In the case of the call centers, Emrey-Arras said the department is responsible for giving the vendors a forecast for how many calls to expect.
“Education botched that. They dramatically underestimated how many calls would be coming in, and as a result, the call center vendors were unable to staff the center appropriately,” she said.
Upon the FAFSA’s initial launch, the department identified over 40 technical issues, and the form was available for less than an hour a day, GAO officials said. And when the agency found workarounds for some of the glitches, it failed to properly communicate those options to applicants.
Marisol Cruz Cain, director of the GAO’s information technology and cybersecurity team, told lawmakers that future FAFSA rollouts are also at risk if department leadership doesn’t change their operating procedures.
“If they keep managing it the way they are, I don’t have confidence that they’ll be able to deliver the functionality,” she said.
An Education Department spokesperson said Tuesday that the agency has already taken action to improve the FAFSA process.
“We recognize the challenges and anxiety that families, schools, and our partners in the field have faced with the delays and errors in the 2024–25 financial aid process,” the spokesperson said.
The department released a report Monday containing a path forward for the 2025-26 cycle and detailing the supports that have already been updated. The agency has “strengthened our leadership team, expanded call center capacity, and begun carefully testing next year’s FAFSA” ahead of the Dec. 1 release date, the spokesperson said.
The department also held 46 listening sessions with 293 of its partner organizations between June and August.
“We’ve listened and we’re taking action,” the spokesperson said.
Meanwhile, at Tuesday’s hearing, Utah Rep. Burgess Owens, chair of the Republican-controlled subcommittee, pushed the GAO officials to identify who in the Education Department was responsible for the failed FAFSA debut.
Emrey-Arras declined to attribute the chaos to any specific individuals, instead referencing a high degree of senior turnover in the Education Department.
The GAO noted that the department has had six chief information officers since February 2021.

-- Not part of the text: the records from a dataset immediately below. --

-- ==== Sys2Proof/Laws/FrameTimeOps.lean ====
section
/-! SUPPORT. What the operations of `Sys2Proof.Machine.TimeOps` leave alone, one lemma per operation. -/

namespace Sys2Proof.Machine

open Sys2Proof

set_option linter.unusedVariables false

theorem State.updRegions_keeps {u : State} {s : State} {f : Region → Region} (hs : Keeps u s) : Keeps u ((State.updRegions (s) (f))) := by
  refine Keeps.trans hs ?_
  unfold State.updRegions
  repeat' first
    | with_reducible exact Keeps.refl _
    | intro x
    | lift_lets -underBinder
    | with_reducible apply State.updRegion_keeps
    | with_reducible apply Keeps.foldl

theorem State.noteTrace_keeps {u : State} {s : State} {was : Bool} (hs : Keeps u s) : Keeps u ((State.noteTrace (s) (was))) := by
  refine Keeps.trans hs ?_
  unfold State.noteTrace
  repeat' first
    | with_reducible exact Keeps.refl _
    | ((with_reducible apply State.updGd_keeps); focus (intro t; exact ⟨⟨rfl, fun h => h⟩, rfl⟩))

theorem State.loseLaunchOk_keeps {u : State} {s : State} {n : Node} (hs : Keeps u s) : Keeps u ((State.loseLaunchOk (s) (n))) := by
  refine Keeps.trans hs ?_
  unfold State.loseLaunchOk
  repeat' first
    | with_reducible exact Keeps.refl _
    | with_reducible assumption
    | (intro x; (refine Keeps.use (x := x) ?_ (fun hx => ?_); rotate_left; clear_value x; rotate_right; subst x))
    | lift_lets -underBinder
    | with_reducible apply State.dropDomainLaunches_keeps
    | ((with_reducible apply State.updTime_keeps); focus (intro t; exact ⟨rfl, fun h => h⟩))
    | split

theorem State.timeDomainReset_keeps {u : State} {s : State} {n : Node} (hs : Keeps u s) : Keeps u ((State.timeDomainReset (s) (n))) := by
  refine Keeps.trans hs ?_
  unfold State.timeDomainReset
  repeat' first
    | with_reducible exact Keeps.refl _
    | with_reducible assumption
    | (intro x; first | (refine Keeps.use (x := x) ?_ (fun hx => ?_); rotate_left; clear_value x; rotate_right; subst x) | clear_value x)
    | lift_lets -underBinder
    | with_reducible apply State.loseLaunchOk_keeps
    | with_reducible apply State.updRegions_keeps
    | ((with_reducible apply State.updCom_keeps); focus (intro t; exact ⟨rfl, fun h => h⟩))
    | ((with_reducible apply State.updTimeQ_keeps); focus (intro t; exact ⟨rfl, fun h => h⟩))
    | with_reducible apply State.updRef_keeps
    | split

theorem State.flywheelEntry_keeps {u : State} {s : State} {n : Node} (hs : Keeps u s) : Keeps u ((State.flywheelEntry (s) (n))) := by
  refine Keeps.trans hs ?_
  unfold State.flywheelEntry
  repeat' first
    | with_reducible exact Keeps.refl _
    | (intro x; clear_value x)
    | lift_lets -underBinder
    | ((with_reducible apply State.updTimeQ_keeps); focus (intro t; (lift_lets; intros; (repeat' split) <;> exact ⟨rfl, fun h => h⟩)))

theorem State.takeSource_keeps {u : State} {s : State} {n : Node} {p : Option Nat} (hs : Keeps u s) : Keeps u ((State.takeSource (s) (n) (p))) := by
  refine Keeps.trans hs ?_
  unfold State.takeSource
  repeat' first
    | with_reducible exact Keeps.refl _
    | with_reducible assumption
    | (intro x; first | (refine Keeps.use (x := x) ?_ (fun hx => ?_); rotate_left; clear_value x; rotate_right; subst x) | clear_value x)
    | lift_lets -underBinder
    | with_reducible apply Keeps.ite
    | with_reducible apply State.flywheelEntry_keeps
    | with_reducible apply State.noteTrace_keeps
    | with_reducible apply State.timeDomainReset_keeps
    | ((with_reducible apply State.updGd_keeps); focus (intro t; exact ⟨⟨rfl, fun h => h⟩, rfl⟩))
    | ((with_reducible apply State.updTime_keeps); focus (intro t; exact ⟨rfl, fun h => h⟩))
    | with_reducible apply State.updSrc_keeps
    | split

theorem State.selectSource_keeps {u : State} {s : State} {n : Node} (hs : Keeps u s) : Keeps u ((State.selectSource (s) (n))) := by
  refine Keeps.trans hs ?_
  unfold State.selectSource
  repeat' first
    | with_reducible exact Keeps.refl _
    | (intro x; clear_value x)
    | lift_lets -underBinder
    | with_reducible apply Keeps.ite
    | with_reducible apply State.takeSource_keeps
    | split

theorem State.srcInvalid_keeps {u : State} {s : State} {l : LinkId} (hs : Keeps u s) : Keeps u ((State.srcInvalid (s) (l))) := by
  refine Keeps.trans hs ?_
  unfold State.srcInvalid
  repeat' first
    | with_reducible exact Keeps.refl _
    | with_reducible assumption
    | (intro x; (refine Keeps.use (x := x) ?_ (fun hx => ?_); rotate_left; clear_value x; rotate_right; subst x))
    | lift_lets -underBinder
    | with_reducible apply Keeps.ite
    | with_reducible apply State.flywheelEntry_keeps
    | with_reducible apply State.selectSource_keeps
    | ((with_reducible apply State.updGd_keeps); focus (intro t; exact ⟨⟨rfl, fun h => h⟩, rfl⟩))
    | with_reducible apply State.updSrc_keeps

theorem State.acquire_keeps {u : State} {s : State} {l : LinkId} (hs : Keeps u s) : Keeps u ((State.acquire (s) (l))) := by
  refine Keeps.trans hs ?_
  unfold State.acquire
  repeat' first
    | with_reducible exact Keeps.refl _
    | (intro x; clear_value x)
    | lift_lets -underBinder
    | ((with_reducible apply State.updTimeQ_keeps); focus (intro t; ((repeat' split) <;> exact ⟨rfl, fun h => h⟩)))

theorem State.srcTrained_keeps {u : State} {s : State} {l : LinkId} (hs : Keeps u s) : Keeps u ((State.srcTrained (s) (l))) := by
  refine Keeps.trans hs ?_
  unfold State.srcTrained
  repeat' first
    | with_reducible exact Keeps.refl _
    | with_reducible assumption
    | (intro x; first | (refine Keeps.use (x := x) ?_ (fun hx => ?_); rotate_left; clear_value x; rotate_right; subst x) | clear_value x)
    | lift_lets -underBinder
    | with_reducible apply State.acquire_keeps
    | with_reducible apply State.updSrc_keeps

theorem State.outputsDue_keeps {u : State} {s : State} (hs : Keeps u s) : Keeps u ((State.outputsDue (s))) := by
  refine Keeps.trans hs ?_
  unfold State.outputsDue
  repeat' first
    | with_reducible exact Keeps.refl _
    | lift_lets -underBinder
    | with_reducible apply Keeps.ite
    | ((with_reducible apply State.updGd_keeps); focus (intro t; exact ⟨⟨rfl, fun h => h⟩, rfl⟩))

theorem State.outputsStepped_keeps {u : State} {s : State} {size : Int} (hs : Keeps u s) : Keeps u ((State.outputsStepped (s) (size))) := by
  refine Keeps.trans hs ?_
  unfold State.outputsStepped
  repeat' first
    | with_reducible exact Keeps.refl _
    | with_reducible assumption
    | (intro x; (refine Keeps.use (x := x) ?_ (fun hx => ?_); rotate_left; clear_value x; rotate_right; subst x))
    | lift_lets -underBinder
    | with_reducible apply Keeps.ite
    | with_reducible apply State.logG_keeps
    | with_reducible apply State.outputsDue_keeps
    | with_reducible apply State.setEvt_keeps
    | ((with_reducible apply State.updGd_keeps); focus (intro t; exact ⟨⟨rfl, fun h => h⟩, rfl⟩))

theorem State.refsStepped_keeps {u : State} {s : State} {size : Int} (hs : Keeps u s) : Keeps u ((State.refsStepped (s) (size))) := by
  refine Keeps.trans hs ?_
  unfold State.refsStepped
  repeat' first
    | with_reducible exact Keeps.refl _
    | with_reducible apply State.updRef_keeps

theorem State.stepCounter_guards {u s : State} {n : Node} {goal : Time80} (hs : Guards u s) : Guards u (s.stepCounter n goal) := by
  have h : Guards s (s.updTime n fun t => t.step goal) := by
    cases n <;> exact ⟨rfl, rfl, fun h => h, rfl⟩
  unfold State.stepCounter
  cases n
  · exact hs.trans h
  · exact Guards.step (State.outputsStepped_keeps (State.refsStepped_keeps (Keeps.refl _))) (hs.trans h)

theorem State.withdraw_keeps {u : State} {s : State} {n : Node} (hs : Keeps u s) : Keeps u ((State.withdraw (s) (n))) := by
  refine Keeps.trans hs ?_
  unfold State.withdraw
  repeat' first
    | with_reducible exact Keeps.refl _
    | with_reducible assumption
    | (intro x; first | (refine Keeps.use (x := x) ?_ (fun hx => ?_); rotate_left; clear_value x; rotate_right; subst x) | clear_value x)
    | lift_lets -underBinder
    | with_reducible apply Keeps.ite
    | with_reducible apply State.healthSendEv_keeps
    | with_reducible apply State.loseLaunchOk_keeps
    | ((with_reducible apply State.updTimeQ_keeps); focus (intro t; exact ⟨rfl, fun h => h⟩))

theorem State.judgeSender_keeps {u : State} {s : State} {n : Node} {q : Quality} (hs : Keeps u s) : Keeps u ((State.judgeSender (s) (n) (q))) := by
  refine Keeps.trans hs ?_
  unfold State.judgeSender
  repeat' first
    | with_reducible exact Keeps.refl _
    | with_reducible assumption
    | (intro x; (refine Keeps.use (x := x) ?_ (fun hx => ?_); rotate_left; clear_value x; rotate_right; subst x))
    | lift_lets -underBinder
    | with_reducible apply Keeps.ite
    | with_reducible apply State.withdraw_keeps
    | ((with_reducible apply State.updTime_keeps); focus (intro t; exact ⟨rfl, fun h => h⟩))
    | ((with_reducible apply State.updTimeQ_keeps); focus (intro t; exact ⟨rfl, fun h => h⟩))
    | split

theorem State.judgeOffset_keeps {u : State} {s : State} {n : Node} {theta : Int} (hs : Keeps u s) : Keeps u ((State.judgeOffset (s) (n) (theta))) := by
  refine Keeps.trans hs ?_
  unfold State.judgeOffset
  repeat' first
    | with_reducible exact Keeps.refl _
    | with_reducible assumption
    | (intro x; first | (refine Keeps.use (x := x) ?_ (fun hx => ?_); rotate_left; clear_value x; rotate_right; subst x) | clear_value x)
    | lift_lets -underBinder
    | with_reducible apply Keeps.ite
    | with_reducible apply State.log_keeps
    | with_reducible apply State.setEvt_keeps
    | with_reducible apply State.withdraw_keeps
    | ((with_reducible apply State.updTime_keeps); focus (intro t; exact ⟨rfl, fun h => h⟩))
    | split

theorem State.takeOffset_keeps {u : State} {s : State} {n : Node} {theta : Int} (hs : Keeps u s) : Keeps u ((State.takeOffset (s) (n) (theta))) := by
  refine Keeps.trans hs ?_
  unfold State.takeOffset
  repeat' first
    | with_reducible exact Keeps.refl _
    | with_reducible assumption
    | (intro x; first | (refine Keeps.use (x := x) ?_ (fun hx => ?_); rotate_left; clear_value x; rotate_right; subst x) | clear_value x)
    | lift_lets -underBinder
    | with_reducible apply Keeps.ite
    | with_reducible apply State.judgeOffset_keeps
    | with_reducible apply State.withdraw_keeps
    | ((with_reducible apply State.updTime_keeps); focus (intro t; exact ⟨rfl, fun h => h⟩))
    | ((with_reducible apply State.updTimeQ_keeps); focus (intro t; exact ⟨rfl, fun h => h⟩))

end Sys2Proof.Machine
end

The Federal Student Aid office’s chief operating officer, Rich Cordray, also stepped down in June. U.S. Education Secretary Miguel Cardona announced a “full-scale review” of the office, including new COO reporting protocols to increase accountability and transparency.
In June, the department brought in Jeremy Singer to serve as the agency’s FAFSA executive advisor for the 2025-26 form. During his tenure, Singer is taking a temporary leave of absence from his role as president of the College Board.